# FreeBSD Installation sysinstall cannot find usb cdrom



## kpedersen (Feb 4, 2010)

Hello,

[SOLVED] Go to sysinstall options and select Rescan Devices [*]. This worked well.

I have a laptop with a broken dvd drive, so I disconnected it and am using a usb dvd drive for the installation.

The FreeBSD 8.0 RELEASE dvd boots fine but shortly after I have set up the partitions and am choosing which media the installation packages are on, sysinstall tells me that it cannot find the cdrom.



> No CD/DVD devices found! Please check that your system's configuration is correct and that the CD/DVD drive is of a supported type. For more information, consult the hardware guide in the Doc menu.



It seems that sysinstall is hard coded to look for /dev/acd0 rather than /dev/cd0 but as I recall, I have installed FreeBSD on my thinkpad fine with the same usb dvd drive.

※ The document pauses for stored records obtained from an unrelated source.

-- ==== Sys2Proof/Laws/State.lean ====
section
/-! SUPPORT. What each update of a state or of a strand does to each field: one lemma per field and update. -/

namespace Sys2Proof.Machine

@[simp] theorem State.setByte_me (s : State) (a : Nat) (b : Byte) : (s.setByte a b).me = s.me := rfl
@[simp] theorem State.setByte_others (s : State) (a : Nat) (b : Byte) : (s.setByte a b).others = s.others := rfl
@[simp] theorem State.setByte_mem (s : State) (a : Nat) (b : Byte) : (s.setByte a b).mem = s.mem.set a b := rfl
@[simp] theorem State.setByte_bad (s : State) (a : Nat) (b : Byte) : (s.setByte a b).bad = s.bad := rfl
@[simp] theorem State.setByte_clk (s : State) (a : Nat) (b : Byte) : (s.setByte a b).clk = s.clk := rfl
@[simp] theorem State.setByte_ticks (s : State) (a : Nat) (b : Byte) : (s.setByte a b).ticks = s.ticks := rfl
@[simp] theorem State.setByte_free (s : State) (a : Nat) (b : Byte) : (s.setByte a b).free = s.free := rfl
@[simp] theorem State.setByte_agenda (s : State) (a : Nat) (b : Byte) : (s.setByte a b).agenda = s.agenda := rfl
@[simp] theorem State.setByte_arg (s : State) (a : Nat) (b : Byte) : (s.setByte a b).arg = s.arg := rfl
@[simp] theorem State.setByte_obj (s : State) (a : Nat) (b : Byte) : (s.setByte a b).obj = s.obj := rfl
@[simp] theorem State.setByte_tlb (s : State) (a : Nat) (b : Byte) : (s.setByte a b).tlb = s.tlb := rfl
@[simp] theorem State.setByte_migs (s : State) (a : Nat) (b : Byte) : (s.setByte a b).migs = s.migs := rfl
@[simp] theorem State.setByte_queues (s : State) (a : Nat) (b : Byte) : (s.setByte a b).queues = s.queues := rfl
@[simp] theorem State.setByte_launches (s : State) (a : Nat) (b : Byte) : (s.setByte a b).launches = s.launches := rfl
@[simp] theorem State.setByte_barriers (s : State) (a : Nat) (b : Byte) : (s.setByte a b).barriers = s.barriers := rfl
@[simp] theorem State.setByte_fabric (s : State) (a : Nat) (b : Byte) : (s.setByte a b).fabric = s.fabric := rfl
@[simp] theorem State.setByte_device (s : State) (a : Nat) (b : Byte) : (s.setByte a b).device = s.device := rfl
@[simp] theorem State.setByte_engines (s : State) (a : Nat) (b : Byte) : (s.setByte a b).engines = s.engines := rfl
@[simp] theorem State.setByte_remaps (s : State) (a : Nat) (b : Byte) : (s.setByte a b).remaps = s.remaps := rfl
@[simp] theorem State.setByte_marvers (s : State) (a : Nat) (b : Byte) : (s.setByte a b).marvers = s.marvers := rfl
@[simp] theorem State.setByte_fieldTabs (s : State) (a : Nat) (b : Byte) : (s.setByte a b).fieldTabs = s.fieldTabs := rfl
@[simp] theorem State.setByte_objCache (s : State) (a : Nat) (b : Byte) : (s.setByte a b).objCache = s.objCache := rfl
@[simp] theorem State.setByte_tier (s : State) (a : Nat) (b : Byte) : (s.setByte a b).tier = s.tier := rfl
@[simp] theorem State.setByte_replays (s : State) (a : Nat) (b : Byte) : (s.setByte a b).replays = s.replays := rfl
@[simp] theorem State.setByte_spills (s : State) (a : Nat) (b : Byte) : (s.setByte a b).spills = s.spills := rfl

@[simp] theorem State.setCells_me (s : State) (cs : List (Nat × Byte)) : (s.setCells cs).me = s.me := rfl
@[simp] theorem State.setCells_others (s : State) (cs : List (Nat × Byte)) : (s.setCells cs).others = s.others := rfl
@[simp] theorem State.setCells_mem (s : State) (cs : List (Nat × Byte)) : (s.setCells cs).mem = s.mem.setAll cs := rfl
@[simp] theorem State.setCells_bad (s : State) (cs : List (Nat × Byte)) : (s.setCells cs).bad = s.bad := rfl
@[simp] theorem State.setCells_clk (s : State) (cs : List (Nat × Byte)) : (s.setCells cs).clk = s.clk := rfl
@[simp] theorem State.setCells_ticks (s : State) (cs : List (Nat × Byte)) : (s.setCells cs).ticks = s.ticks := rfl
@[simp] theorem State.setCells_free (s : State) (cs : List (Nat × Byte)) : (s.setCells cs).free = s.free := rfl
@[simp] theorem State.setCells_agenda (s : State) (cs : List (Nat × Byte)) : (s.setCells cs).agenda = s.agenda := rfl
@[simp] theorem State.setCells_arg (s : State) (cs : List (Nat × Byte)) : (s.setCells cs).arg = s.arg := rfl
@[simp] theorem State.setCells_obj (s : State) (cs : List (Nat × Byte)) : (s.setCells cs).obj = s.obj := rfl
@[simp] theorem State.setCells_tlb (s : State) (cs : List (Nat × Byte)) : (s.setCells cs).tlb = s.tlb := rfl
@[simp] theorem State.setCells_migs (s : State) (cs : List (Nat × Byte)) : (s.setCells cs).migs = s.migs := rfl
@[simp] theorem State.setCells_queues (s : State) (cs : List (Nat × Byte)) : (s.setCells cs).queues = s.queues := rfl
@[simp] theorem State.setCells_launches (s : State) (cs : List (Nat × Byte)) : (s.setCells cs).launches = s.launches := rfl
@[simp] theorem State.setCells_barriers (s : State) (cs : List (Nat × Byte)) : (s.setCells cs).barriers = s.barriers := rfl
@[simp] theorem State.setCells_fabric (s : State) (cs : List (Nat × Byte)) : (s.setCells cs).fabric = s.fabric := rfl
@[simp] theorem State.setCells_device (s : State) (cs : List (Nat × Byte)) : (s.setCells cs).device = s.device := rfl
@[simp] theorem State.setCells_engines (s : State) (cs : List (Nat × Byte)) : (s.setCells cs).engines = s.engines := rfl
@[simp] theorem State.setCells_remaps (s : State) (cs : List (Nat × Byte)) : (s.setCells cs).remaps = s.remaps := rfl
@[simp] theorem State.setCells_marvers (s : State) (cs : List (Nat × Byte)) : (s.setCells cs).marvers = s.marvers := rfl
@[simp] theorem State.setCells_fieldTabs (s : State) (cs : List (Nat × Byte)) : (s.setCells cs).fieldTabs = s.fieldTabs := rfl
@[simp] theorem State.setCells_objCache (s : State) (cs : List (Nat × Byte)) : (s.setCells cs).objCache = s.objCache := rfl
@[simp] theorem State.setCells_tier (s : State) (cs : List (Nat × Byte)) : (s.setCells cs).tier = s.tier := rfl
@[simp] theorem State.setCells_replays (s : State) (cs : List (Nat × Byte)) : (s.setCells cs).replays = s.replays := rfl
@[simp] theorem State.setCells_spills (s : State) (cs : List (Nat × Byte)) : (s.setCells cs).spills = s.spills := rfl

Could it be that sysinstall looks for /dev/acd0 first before /dev/cd0 but then aborts if /dev/acd0 is not found regardless?

Does anyone have any solutions to get FreeBSD installing via the DVD on this usb dvd drive?

I believe this may be related to...
http://forums.freebsd.org/showthread.php?t=9020

Best Regards,

Karsten


----------